Глава VIII

Мы отправляемся на остров к Матвею Ласточкину. Предосторожности воеводы Бахметьева. Я рассказываю, что произошло со мной в пути. Военный совет. Мы составляем план компании.

За завтраком обе девушки старались не смотреть в мою сторону, а я в их. Неуклюжая попытка примирения успеха не имела. В ответ я получил такие холодные и презрительные взгляды, что у меня начисто пропал аппетит. Воевода искоса поглядывал, то на меня то на них, недоумённо чесал затылок и никак не мог понять, чем это я так не угодил его дочерям.

Перед тем как сесть за стол, Бахметьев велел слугам идти на пристань и раздобыть лодку. Привести её в место, называемое Затон в нескольких верстах от города, и дожидаться там нас.

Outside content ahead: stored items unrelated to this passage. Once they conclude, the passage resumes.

-- ==== Sys2Proof/Tests/Slice0.lean ====
section
/-! SUPPORT. Tests, each expected value taken from the vector or rule of spec/ that its comment
names, and for every statement of Sys2Proof/Certificates/Slice0/Obligations.lean that has
hypotheses a state and operands that meet them all together. -/

namespace Sys2Proof.Tests

-- One theorem at a time: each kernel evaluation runs on a thread with a large stack.
set_option Elab.async false

open Sys2Proof Sys2Proof.Machine

/-! ### Helpers -/

/-- The next state of an outcome. -/
def nextOf (o : Host.Outcome State Fault Refusal) : Option State :=
  match o with
  | .next s => some s
  | .fault _ => none
  | .refused _ => none

theorem exists_next {o : Host.Outcome State Fault Refusal} (h : (nextOf o).isSome = true) :
    ∃ t, o = .next t := by
  cases o with
  | next s => exact ⟨s, rfl⟩
  | fault _ => cases h
  | refused _ => cases h

/-- What `exec` returns to the caller. -/
def retOf (i : Instr) (s : State) : Option Ret := (nextOf (exec i s)).map State.ret

/-- Reset, then a state and received bytes. -/
def inState (st : LinkState) (rx : List Byte) : State := { State.reset with state := st, rx := rx }

/-- Reset, then one move to make. -/
def withMove (m : Move) : State := { State.reset with agenda := [m] }

/-- Reset, then outbox indices. -/
def ring (head tail : BitVec 8) : State := { State.reset with head := head, tail := tail }

/-- The eight sticks centred: the group of V40. -/
def centred : Group := 0x7C0F81F03E07C0F81F03E0

/-- V20, frame A. -/
def frameA : List Byte :=
  [0x0D, 0xFF, 0xE0, 0x03, 0x1F, 0xF8, 0xC0, 0x07, 0x3E, 0xF0, 0x81, 0x0F, 0x7C, 0x00, 0x64, 0x9B]

/-- V27: V20 with a wrong checksum. -/
def frameABad : List Byte :=
  [0x0D, 0xFF, 0xE0, 0x03, 0x1F, 0xF8, 0xC0, 0x07, 0x3E, 0xF0, 0x81, 0x0F, 0x7C, 0x00, 0x64, 0x9C]

/-- V32, a poll of node 2. -/
def frameD2 : List Byte := [0x08, 0x02, 0x10, 0x00, 0x00, 0x00, 0x00, 0x00, 0x00, 0xED]

/-- V33, a poll of node 5. -/
def frameD5 : List Byte := [0x08, 0x05, 0x10, 0x00, 0x00, 0x00, 0x00, 0x00, 0x00, 0xEA]

/-- V90: V32 with a wrong checksum. -/
def frameD2Bad : List Byte := [0x08, 0x02, 0x10, 0x00, 0x00, 0x00, 0x00, 0x00, 0x00, 0xEE]

/-- V34, an answer. -/
def frameU : List Byte := [0x08, 0x02, 0x10, 0x00, 0x03, 0x20, 0x02, 0x48, 0x83, 0xFC]

/-- The body of V20. -/
def bodyA : ControlBody := { groups := .one centred, status := 0x00, quality := 0x64 }

/-! ### Well-formedness -/

theorem test_wf_smoke :
    WellFormed (.pack11 65536 0 0 0 0 0 0 0) = false ∧
    WellFormed (.pack11 0 65536 0 0 0 0 0 0) = false ∧
    WellFormed (.pack11 0 0 65536 0 0 0 0 0) = false ∧
    WellFormed (.pack11 0 0 0 65536 0 0 0 0) = false ∧
    WellFormed (.pack11 0 0 0 0 65536 0 0 0) = false ∧
    WellFormed (.pack11 0 0 0 0 0 65536 0 0) = false ∧
    WellFormed (.pack11 0 0 0 0 0 0 65536 0) = false ∧
    WellFormed (.pack11 0 0 0 0 0 0 0 65536) = false ∧
    WellFormed (.pulse2raw 4294967296) = false := by decide +kernel

/-! ### Decoding: words written out from 30_encoding.md R61, R63, R76 and the vectors -/

/-- V20. -/
theorem test_decode_ctrl8 : decode .control frameA = .ok (.ctrl8 centred 0x00 0x64 0x9B, []) := by
  decide +kernel

/-- V21, and the bytes after the frame are left. -/
theorem test_decode_ctrl16 :
    decode .control [0x18, 0xFF, 0x08, 0x18, 0x84, 0x3F, 0xF2, 0x42, 0x9F, 0x37, 0xA9, 0xAB, 0x6C,
      0xE0, 0xDB, 0xA2, 0x35, 0xA3, 0xCA, 0xDC, 0x23, 0x0B, 0xBB, 0xE7, 0x03, 0x5A, 0x3F, 0x08] =
    .ok (.ctrl16 0x6CABA9379F42F23F841808 0xE7BB0B23DCCAA335A2DBE0 0x03 0x5A 0x3F, [0x08]) := by
  decide +kernel

/-- V22. -/
theorem test_decode_ctrl24 :
    decode .control [0x23, 0xFF, 0x00, 0x38, 0x00, 0x02, 0x12, 0x70, 0x7B, 0xDC, 0xE7, 0xFE, 0xFF,
      0xE0, 0x03, 0x1F, 0xF8, 0xC0, 0x07, 0x3E, 0xF0, 0x81, 0x0F, 0x7C, 0xAC, 0x98, 0x38, 0x7D,
      0x98, 0xEB, 0x0F, 0x61, 0xAB, 0xCB, 0x9A, 0x0C, 0x00, 0xF5] =
    .ok (.ctrl24 0xFFFEE7DC7B701202003800 centred 0x9ACBAB610FEB987D3898AC 0x0C 0x00 0xF5, []) := by
  decide +kernel

/-- V37 and V34: the byte order of `app_id` and `data`. -/
theorem test_decode_link :
    decode .downlink [0x08, 0x1B, 0x30, 0x34, 0x12, 0xEF, 0xBE, 0xAD, 0xDE, 0x33] =
      .ok (.dl 0x1B 0x30 0x1234 0xDEADBEEF 0x33, []) ∧
    decode .uplink frameU = .ok (.ul 0x02 0x10 0x0300 0x83480220 0xFC, []) := by decide +kernel

/-- The state codes of 10_state.md R12; codes 6 and 7 are refused (U4). -/
theorem test_decode_states :
    decode .stateCode [0] = .ok (.syncing, []) ∧
    decode .stateCode [1] = .ok (.readControl, []) ∧
    decode .stateCode [2] = .ok (.readDownlink, []) ∧
    decode .stateCode [3] = .ok (.waitWriteUplink, []) ∧
    decode .stateCode [4] = .ok (.writeUplink, []) ∧
    decode .stateCode [5] = .ok (.readUplink, []) ∧
    decode .stateCode [6] = .error .unreachableState ∧
    decode .stateCode [7] = .error .unreachableState ∧
    decode .stateCode [8] = .error .badSelector := by decide +kernel

/-- The operation numbers of R76, with operands as log 9 lays them out: the codec's. -/
theorem test_decode_codec_ops :
    decode .opNumber [0, 0xFF, 0x01] = .ok (.fold 0x01FF, []) ∧
    decode .opNumber [1, 0x12, 0x34] = .ok (.csum [0x12, 0x34], []) ∧
    decode .opNumber [2, 0x08, 0x02, 0x10] = .ok (.check 0x08 0x02 [0x10], []) ∧
    decode .opNumber [3, 0x0D, 0xFF] = .ok (.validateControl 0x0D 0xFF [], []) ∧
    decode .opNumber (4 :: frameD2) = .ok (.validateLink frameD2, []) ∧
    decode .opNumber [5, 0x02, 0x00, 0x03, 0x20, 0x02, 0x48, 0x83] =
      .ok (.buildUplink 0x02 { appId := 0x0300, data := 0x83480220 }, []) := by decide +kernel

/-- The operation numbers of R76: the channels'. -/
theorem test_decode_channel_ops :
    decode .opNumber [6, 0xE0, 0x03, 0x1F, 0xF8, 0xC0, 0x07, 0x3E, 0xF0, 0x81, 0x0F, 0x7C, 7] =
      .ok (.unpack11 centred 7, []) ∧
    decode .opNumber [7, 1, 0, 2, 0, 3, 0, 4, 0, 5, 0, 6, 0, 7, 0, 0, 8] =
      .ok (.pack11 1 2 3 4 5 6 7 2048, []) ∧
    decode .opNumber [8, 0xFF, 0x07] = .ok (.raw2pulse 2047, []) ∧
    decode .opNumber [9, 0xDC, 0x05, 0, 0] = .ok (.pulse2raw 1500, []) ∧
    decode .opNumber [10, 0, 0xE0, 0x03, 0x1F, 0xF8, 0xC0, 0x07, 0x3E, 0xF0, 0x81, 0x0F, 0x7C,
      0x00, 0x64] = .ok (.decodeChannels bodyA, []) := by decide +kernel
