/-- The loom stream descriptor's rules (R87, R107, R125, R128, Table 4.3). DESIGN CHOICE, assumption 56: a drain-only
descriptor's flag [1] is ignored, the scale of a descriptor that drains nothing is not looked at, and a lo-piece flag on a stream
that is not BF16 is accepted. -/
def loomDescOk (d : List Byte) : Bool :=
  let a := fld d 1 1; let op := fld d 2 1; let fl := fld d 3 1
  let aAddr := fld d 4 4; let aStr := fld d 8 2; let v := fld d 0xA 2
  let base := fld d 0xC 1; let dBase := fld d 0xD 1; let dCnt := fld d 0xE 2
  let dAddr := fld d 0x10 4; let dStr := fld d 0x14 2; let o := fld d 0x16 1
  let rnd := fld d 0x17 1; let sc := BitVec.ofNat 32 (fld d 0x18 4); let slot := fld d 0x1C 1
  let stream := op == 0 || op == 1
  let drains := dCnt != 0
  fld d 0 1 == 0x10 && fl < 8 && 1 ≤ a && a ≤ 5 && op ≤ 2
  && (!stream || (aAddr % 32 == 0 && aStr % 32 == 0 && vecBytes a ≤ aStr && 1 ≤ v && v ≤ 256
        && base + v ≤ 256 && aAddr + (v - 1) * aStr + vecBytes a ≤ Config.storeBytes))
  && (!(stream && bitAt fl 1) || (dBase == base && dCnt == v))
  && (!drains || (dAddr % 32 == 0 && dStr % 32 == 0 && 1 ≤ o && o ≤ 7 && entryBytes o ≤ dStr
        && dCnt ≤ 256 && dBase + dCnt ≤ 256
        && dAddr + (dCnt - 1) * dStr + entryBytes o ≤ Config.clerkBase
        && rnd ≤ 3 && scaleOk sc && (slot < 8 || slot == 0xFF)))
  && (o != 7 || (a == 5 && sc == 0x3F800000#32 && slot == 0xFF))
  && allZero (slice d 0x1D 3)

/-- The cc in which vector i of a stream fired at s0 is read (R126): FP8 and INT8 vectors at stride 32 are read in pairs from
one access. -/
def loomReadCc (d : List Byte) (s0 i : Nat) : Nat :=
  if afmtCc (fld d 1 1) == 2 then s0 + 2 * i
  else if fld d 8 2 == 32 then
    (if fld d 4 4 % 64 == 0 then s0 + i / 2 * 2 else if i == 0 then s0 else s0 + (i - 1) / 2 * 2 + 1)
  else s0 + i

/-- The last activation read of a stream (R126): a BF16 or FP16 vector that crosses a line takes a second access. -/
def loomLastRead (d : List Byte) (s0 : Nat) : Nat :=
  let v := fld d 0xA 2
  loomReadCc d s0 (v - 1)
    + (if afmtCc (fld d 1 1) == 2 && (fld d 4 4 + (v - 1) * fld d 8 2) % 64 != 0 then 1 else 0)

/-- Does the drain of a descriptor follow its stream entry by entry (flag [1], R128)? -/
def drainFollows (d : List Byte) : Bool := fld d 2 1 != 2 && bitAt (fld d 3 1) 1

/-- The cc in which entry j of a drain is read (R128). -/
def drainReadCc (d : List Byte) (s0 j : Nat) : Nat :=
  let r := afmtCc (fld d 1 1)
  let q := strideLines (fld d 0x10 4) (fld d 0x14 2) (entryBytes (fld d 0x16 1)) (fld d 0xE 2)
  if drainFollows d then s0 + (if r == 2 then 5 else 4) + 1 + j * max q r else s0 + j * q

/-- The last activation read and last drain read of a stream or drain fired at s0 (R126 to R128): for R65 the unit is
busy until then. -/
def loomBusyEnd (d : List Byte) (s0 : Nat) : Nat :=
  max (if fld d 2 1 == 2 then s0 else loomLastRead d s0)
    (if fld d 0xE 2 == 0 then s0 else drainReadCc d s0 (fld d 0xE 2 - 1))

/-! ## Shuttle load (Table 4.2) and borrow copy (Table 7.5) -/

/-- Bytes of one weight block (Table 4.1). -/
def blockBytes (w : Nat) : Nat := if w == 3 || w == 4 then 2048 else 1024

/-- Beats of a shuttle load (R123). -/
def shuttleBeats (d : List Byte) : Nat :=
  if fld d 1 1 == 0 then blockBytes (fld d 2 1) / 64 else blockBytes (fld d 2 1) / 256

/-- The shuttle load descriptor's rules (R123, Table 4.2). A lo-piece flag on a block that is not BF16 is accepted (DESIGN CHOICE,
assumption 56). -/
def shuttleDescOk (d : List Byte) : Bool :=
  let src := fld d 1 1; let w := fld d 2 1; let fl := fld d 3 1; let addr := fld d 4 4
  fld d 0 1 == 0x11 && src ≤ 4 && 1 ≤ w && w ≤ 5 && fl < 4
  && addr % (if bitAt fl 0 then blockBytes w else 64) == 0
  && addr + blockBytes w ≤ Config.storeBytes
  && !(bitAt fl 0 && src != 0) && allZero (slice d 8 24)

/-- The borrow copy descriptor's rules (R192, R206, Table 7.5). -/
def borrowDescOk (d : List Byte) : Bool :=
  let src := fld d 1 1; let n := fld d 2 2; let s := fld d 4 4; let a := fld d 8 4
  fld d 0 1 == 0x40 && 1 ≤ src && src ≤ 4 && 1 ≤ n && n ≤ 2048 && s % 64 == 0 && a % 64 == 0
  && s + 256 * n ≤ Config.storeBytes && a + 256 * n ≤ Config.clerkBase && allZero (slice d 0xC 20)

/-! ## Sieve (Table 5.3), scatter (Table 5.4), accumulator drain (Table 5.7) -/

/-- Element bytes of a sieve source. -/
def sieveElem (f : Nat) : Nat := fmtBytes (fmtD f)

/-- The sieve descriptor's rules (R142, R145). -/
def sieveDescOk (d : List Byte) : Bool :=
  let f := fld d 1 1; let a := fld d 4 4; let st := fld d 8 2; let n := fld d 0xA 2; let s := fld d 0xC 4
  fld d 0 1 == 0x20 && (f == 1 || f == 2 || f == 3 || f == 4 || f == 6) && fld d 2 1 < 2 && fld d 3 1 == 0
  && a % 32 == 0 && st % 32 == 0 && 32 * sieveElem f ≤ st && 1 ≤ n && n ≤ 256 && s % 64 == 0
  && a + (32 * n - 1) * st + 32 * sieveElem f ≤ Config.storeBytes
  && (bitAt (fld d 2 1) 0 || s < Config.clerkBase) && allZero (slice d 0x10 16)

/-- The scatter descriptor's rules (R146, R192, Table 5.4). -/
def scatterDescOk (d : List Byte) : Bool :=
  let f := fld d 1 1; let fl := fld d 3 1; let kb := fld d 0xC 4
  let ov := fld d 0x10 4; let nb := fld d 0x14 1; let n := fld d 0xA 2
  fld d 0 1 == 0x10 && (f == 1 || f == 2 || f == 3 || f == 4 || f == 6) && fld d 2 1 == 3 && fl < 8
  && (f == 6 || !bitAt fl 2) && 1 ≤ n && n ≤ 256
  && (if bitAt fl 1 then kb < 512 else kb < 2 ^ 24)
  && ov % 4096 == 0 && 3 ≤ nb && nb ≤ 64 && ov + 4096 * nb ≤ Config.clerkBase
  && fld d 0x15 1 == 0 && fld d 0x1E 2 == 0 && fld d 4 4 % 64 == 0 && fld d 4 4 < Config.storeBytes

/-- The accumulator drain descriptor's rules (R107, R158). DESIGN CHOICE, assumption 56: a clear-only drain converts nothing, and
its output fields are not looked at. -/
def accDescOk (d : List Byte) : Bool :=
  let tg := fld d 1 1; let fl := fld d 2 1; let o := fld d 3 1; let a := fld d 4 4; let st := fld d 8 2
  let r0 := fld d 0xA 2; let n := fld d 0xC 2
  fld d 0 1 == 0x13 && tg ≤ 1 && fl < 4
  && (tg == 0 || bitAt fl 1 || (1 ≤ o && o ≤ 6 && a % 32 == 0 && st % 32 == 0 && entryBytes o ≤ st && r0 < 512
        && 1 ≤ n && r0 + n ≤ 512 && fld d 0xE 1 ≤ 3 && (fld d 0xF 1 < 8 || fld d 0xF 1 == 0xFF)
        && scaleOk (BitVec.ofNat 32 (fld d 0x10 4)) && a + (n - 1) * st + entryBytes o ≤ Config.clerkBase))
  && (tg == 1 || o == 0) && allZero (slice d 0x14 12)

/-! ## Fuller (Tables 6.1 to 6.4) and reduction (Table 6.9) -/

/-- Vector bytes of a fuller stream format, MX scale bytes apart (Table 6.1). -/
def fulVec (f : Nat) : Nat := match f with
  | 1 => 32 | 2 => 32 | 3 => 64 | 4 => 64 | 5 => 32 | 6 => 128 | 7 => 128 | 8 => 64 | 9 => 32 | 0xA => 32
  | 0xB => 24 | 0xC => 24 | 0xD => 16 | 0xE => 32 | _ => 0

/-- Is it an MX format (Table 6.1)? -/
def fulIsMx (f : Nat) : Bool := 9 ≤ f && f ≤ 0xE

/-- The element format of an MX code. -/
def mxFmt (f : Nat) : Fmt := match f with
  | 9 => .e4m3 | 0xA => .e5m2 | 0xB => .e2m3 | 0xC => .e3m2 | 0xD => .e2m1 | _ => .int8

/-- Operands an op takes: 1 a only, 2 a and b, 3 a, b and c; 0 unlisted (Table 6.6). -/
def opArity (op : Nat) : Nat :=
  if op == 4 || op == 5 || op == 0xD || op == 0xE then 3
  else if op == 8 || op == 9 || op == 0xF || op == 0x30 || op == 0x31 then 1
  else if (0x10 ≤ op && op ≤ 0x1E) then (if op == 0x15 then 2 else 1)
  else if (1 ≤ op && op ≤ 0xC) || (0x20 ≤ op && op ≤ 0x2B) then 2
  else 0

/-- The latency of an op (Table 6.6). -/
def opLat (op : Nat) : Nat :=
  if op == 4 || op == 5 then 4 else if 0x10 ≤ op && op ≤ 0x1E then 12 else 3

/-- Is an operand source legal for stage k (R174)? -/
def srcOk (k bfmt src : Nat) : Bool :=
  src == 1 || (src == 2 && bfmt != 0) || (3 ≤ src && src ≤ 6) || (8 ≤ src && src ≤ 0xE && src - 8 < k)

/-- Stage k of a chain (R173): entry 0 of `chain` is the extension. -/
def stageWord (chain : List (List Byte)) (k : Nat) : List Byte :=
  slice ((chain.drop (1 + k / 3)).headD []) (8 + 8 * (k % 3)) 8
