/-- The end of a scatter pass: its overrun, if one is due, once the groups in flight have landed, and the cc its target is free
(R159, R164, R165). A first-NaN stop that comes first leaves no overrun. A landing row that exhausts the spill stream after the
budget has ended gives cause 0x3 (DESIGN CHOICE, assumption 56). -/
def scEnd (f : Fired) (target : Nat) (o : Option (Nat × Nat)) (s : ScSim) : Nat × Ctx :=
  let free := max s.lastUpd s.spillAt
  let c1 := match o with
    | some x => if s.ended || nanStopped s.c || s.c.abort then s.c
        else overrun f (if s.full != 0 then 3 else 1) x.1 x.2 (max free (if s.full != 0 then s.full else scBound f)) s.c
    | none => s.c
  (free, ctxTile c1 (fun t => { t with busy := kvSet 0 (kvSet 0 t.busy target free) 22 (max (kvGet 0 t.busy 22) s.spillAt) }))

/-- A main scatter pass (R161 to R163): the cc its target is free, and the tile. A partial bolt that an earlier stream of its
target left open is written first (DESIGN CHOICE, assumption 56). -/
def scatterMain (f : Fired) (ups : List (Nat × Nat × Word)) (c : Ctx) : Nat × Ctx :=
  let g := scCfgOf f ups c
  if !(scPairOk g c f.fireCc) then (f.fireCc, ctxViolate c (f.fireCc + 2))
  else
    let c0 := spillFlush g.bins f.fireCc c
    let c1 := sparseMod c0.2 (fun p => spillSet p g.bins (some (spillOf f.desc)))
    let r := scMainBlocks g (fld f.desc 8 2) (upto 0 (fld f.desc 0xA 2)) f.fireCc (fld f.desc 4 4)
      { scStart f.fireCc c1 with outAt := c0.1, spillAt := if c0.1 == f.fireCc then 0 else c0.1 } [] none
    scEnd f (20 + b2n g.bins) (match r.2 with
      | some x => some x
      | none => if r.1.full != 0 then some (fld f.desc 0xA 2 - 1, 0) else none) (scLand g 65536 r.1)

/-- An overflow pass (R164). The bins' spill stream, which no drain closes, ends with it (DESIGN CHOICE, assumption 56). -/
def scatterOverflow (f : Fired) (ups : List (Nat × Nat × Word)) (c : Ctx) : Nat × Ctx :=
  let g := scCfgOf f ups c
  if !(scPairOk g c f.fireCc) then (f.fireCc, ctxViolate c (f.fireCc + 2))
  else
    let n := fld f.desc 0xA 2
    let map := if (lineParts (fld f.desc 0x10 4) (8 * n)).all (fun q => holdsBank c 2 (lineBank q.1))
      then queuedRead 2 f.fireCc (fld f.desc 0x10 4) (8 * n) c else (zeros (8 * n), ctxViolate c f.fireCc)
    let r := scOvfBlocks g (scBound f - 1) map.1 (upto 0 n) f.fireCc (fld f.desc 4 4) (scStart f.fireCc map.2) none
    let l := scLand g 65536 r.2.1
    let e := if g.bins && !l.ended && !l.c.abort then spillFlush true (max l.lastUpd l.outAt) l.c else (0, l.c)
    let flushed := l.c.t.sparse.spillB.any (fun s => !s.recs.isEmpty)
    scEnd f (20 + b2n g.bins) (match r.2.2 with
      | some x => some x
      | none => if l.full != 0 then some (n - 1, 0) else none) { l with
        c := e.2, spillAt := if flushed then max l.spillAt e.1 else l.spillAt }

/-! ## Drains (R158) -/

/-- The end of an accumulator drain: its target is free from `free` on (R159). -/
def accEnd (target free : Nat) (c : Ctx) : Nat × Ctx :=
  (free, ctxTile c (fun t => { t with busy := kvSet 0 t.busy (20 + target) free }))

/-- The granary drain: every valid slot is appended to the spill stream in (bank, slot) order, then the last partial
bolt is flushed; a stream that runs out of bolts is a memory-spill exhaustion (R155). Without a stream, which no scatter pass
has opened, nothing is written; the record of an exhaustion names block 0 and 0 groups (DESIGN CHOICE, assumption 56). -/
def granDrain (f : Fired) (c : Ctx) : Nat × Ctx :=
  let clear := bitAt (fld f.desc 2 1) 0
  let wipe := fun (i : Nat) (c : Ctx) => if clear then sparseMod (ctxTile c (touchTile (granLines i))) (fun p => { p with gran := kvSet none p.gran i none }) else c
  let r := (upto 0 128).foldl (fun (q : Nat × Bool × Ctx) i =>
    match kvGet none q.2.2.t.sparse.gran i with
    | none => q
    | some s =>
      if !q.2.1 then q
      else if c.t.sparse.spill.isNone then (q.1 + 1, true, wipe i q.2.2)
      else
        let y := spillPut false q.1 s.key s.vals q.2.2
        (y.1, y.2.1, if y.2.1 then wipe i y.2.2 else y.2.2)) (f.fireCc, true, c)
  let e := if r.2.1 then spillFlush false r.1 r.2.2 else (r.1, overrun f 3 0 0 r.1 r.2.2)
  let z := accEnd 0 e.1 e.2
  (z.1, ctxTile z.2 (fun t => { t with busy := kvSet 0 t.busy 22 (max (kvGet 0 t.busy 22) e.1) }))
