/-- Lion. -/
def elemLion (d : List Byte) (rtz : Bool) (w g m : Fl) : MElem :=
  let p := fun i => ofFp32 (mdP d i)
  let g1 := mMul rtz g (p 7) false
  let s1 := mSub rtz m g1.1 g1.2
  let c := mFma rtz (p 1) s1.1 g1.1 s1.2
  let u := mFma rtz (p 4) w (signOf c.1) c.2
  let w1 := mFma rtz (flNeg (p 0)) u.1 w u.2
  let s2 := mSub rtz m g1.1 w1.2
  let m1 := mFma rtz (p 2) s2.1 g1.1 s2.2
  ⟨w1.1, m1.1, .fin false 0 0, m1.2⟩

/-! ## A group at work -/

/-- The bolts a mill holds while it works a group: (bolt, bytes). -/
abbrev Bufs := Kv (List Byte)

/-- A mill at work on one group: the bolts written so far, and what it counts. `cause` is that of the first NaN produced (Table 3.6:
1 arithmetic, 2 conversion), 0 for none, and `conv` the first element that the unit at work has converted to a NaN. -/
structure GrpRun where
  bufs : Bufs := []
  nonfin : Nat := 0
  flushed : Nat := 0
  special : Nat := 0
  idx : Nat := 0
  cause : Nat := 0
  conv : Option Nat := none
  deriving DecidableEq, Repr

/-- A NaN has been produced: the first one's cause stays (R293). -/
def GrpRun.noteNan (g : GrpRun) (b : Bool) (cause : Nat) : GrpRun := if b && g.cause == 0 then { g with cause := cause } else g

/-- A unit is done: of its first element whose arithmetic made a NaN and its first whose conversion did, the earlier came first, and
in one element the arithmetic. -/
def GrpRun.unitDone (g : GrpRun) (arith : Option Nat) : GrpRun :=
  let g1 := match arith, g.conv with
    | some a, some c => g.noteNan true (if a ≤ c then 1 else 2)
    | some _, none => g.noteNan true 1
    | none, some _ => g.noteNan true 2
    | none, none => g
  { g1 with conv := none }

/-- Does a bolt lie in a mill's own stack? -/
def millOwn (s : State) (k n b : Nat) : Bool := boltStack (getPart s n).seed.toNat b == k

/-- What a mill has of a bolt it asked another stack for: none when not asked, empty while it waits (R277). -/
def fetchOf (s : State) (k n b : Nat) : Option MillFetch := kvGet none (getStack s k).fetched (boltKey n b)

/-- Is a bolt at hand: the mill's own, or fetched? -/
def atHand (s : State) (k n b : Nat) : Bool := millOwn s k n b || (fetchOf s k n b).any (fun f => !f.bytes.isEmpty)

/-- A bolt's bytes as a mill has them. -/
def millBytes (s : State) (k n b : Nat) : List Byte :=
  if millOwn s k n b then boltBytes s n b else ((fetchOf s k n b).getD {}).bytes

/-- The tally that came with a bolt as a mill has it. -/
def millTally (s : State) (k n b : Nat) : Nat := if millOwn s k n b then boltTally s n b else ((fetchOf s k n b).getD {}).tally

/-- The uncorrectable lines of a bolt as a mill has it. -/
def millBad (s : State) (k n b : Nat) : List Nat := if millOwn s k n b then (boltMeta s n b).bad else ((fetchOf s k n b).getD {}).bad

/-- Does a bolt at hand match the tally it was read with (R341)? -/
def millGood (s : State) (k n b : Nat) : Bool := crc32c (millBytes s k n b) == millTally s k n b

/-- A bolt as the group sees it: what it wrote, else memory. -/
def bufGet (s : State) (k n : Nat) (g : GrpRun) (b : Nat) : List Byte :=
  match kvGet [] g.bufs b with
  | [] => millBytes s k n b
  | bs => bs

/-- Values of a unit of a range. -/
def getVals (s : State) (k n : Nat) (g : GrpRun) (r : Nat × Nat) (f : Nat) : List Fl :=
  let a := unitAt r f
  unitVals r.2 (slice (bufGet s k n g a.1) a.2 (unitBytes r.2))

/-- Write a unit's values into its bolt. -/
def putVals (s : State) (k n : Nat) (rnd : Rnd) (sat : Bool) (r : Nat × Nat) (f : Nat) (vals : List Fl) (g : GrpRun) :
    GrpRun :=
  let a := unitAt r f
  let o := unitPut r.2 rnd sat vals
  { g with bufs := kvSet [] g.bufs a.1 (patch (bufGet s k n g a.1) a.2 o.bytes)
           flushed := g.flushed + o.flushed, special := g.special + o.special
           conv := match g.conv, o.nan with | some a, some c => some (min a c) | none, c => c | a, none => a }

/-- The rounding of a descriptor's arithmetic and conversions (R90): a context mode of SR is RNE in a mill. -/
def millRtz (d : List Byte) (modes : Word) : Bool :=
  match fld d 2 1 with | 1 => false | 2 => true | _ => arithRtz modes
/-- Its conversions. -/
def millRnd (d : List Byte) (modes : Word) : Rnd :=
  match descRnd modes (fld d 2 1) with | .sr => .rne | r => r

— Никто не должен знать, куда мы едем, — сказал он мне. — Я никому не доверяю. Возьмём борзых и охотничьи ружья, пусть думают, что я решил позабавить столичного гостя охотой.

В полдень мы в сопровождении своры собак выехали из города через Московские ворота и поскакали в сторону Соколовой горы. Сделали изрядный крюк и оказались на берегу Волги напротив большого острова. Здесь нас уже дожидалась лодка о двух вёслах с мачтой, на которой можно было установить прямоугольный парус при попутном ветре. Коней оставили на попечение слуг воеводы, приказав им дожидаться нашего возвращения, а сами сели в лодку и поплыли вверх по течению.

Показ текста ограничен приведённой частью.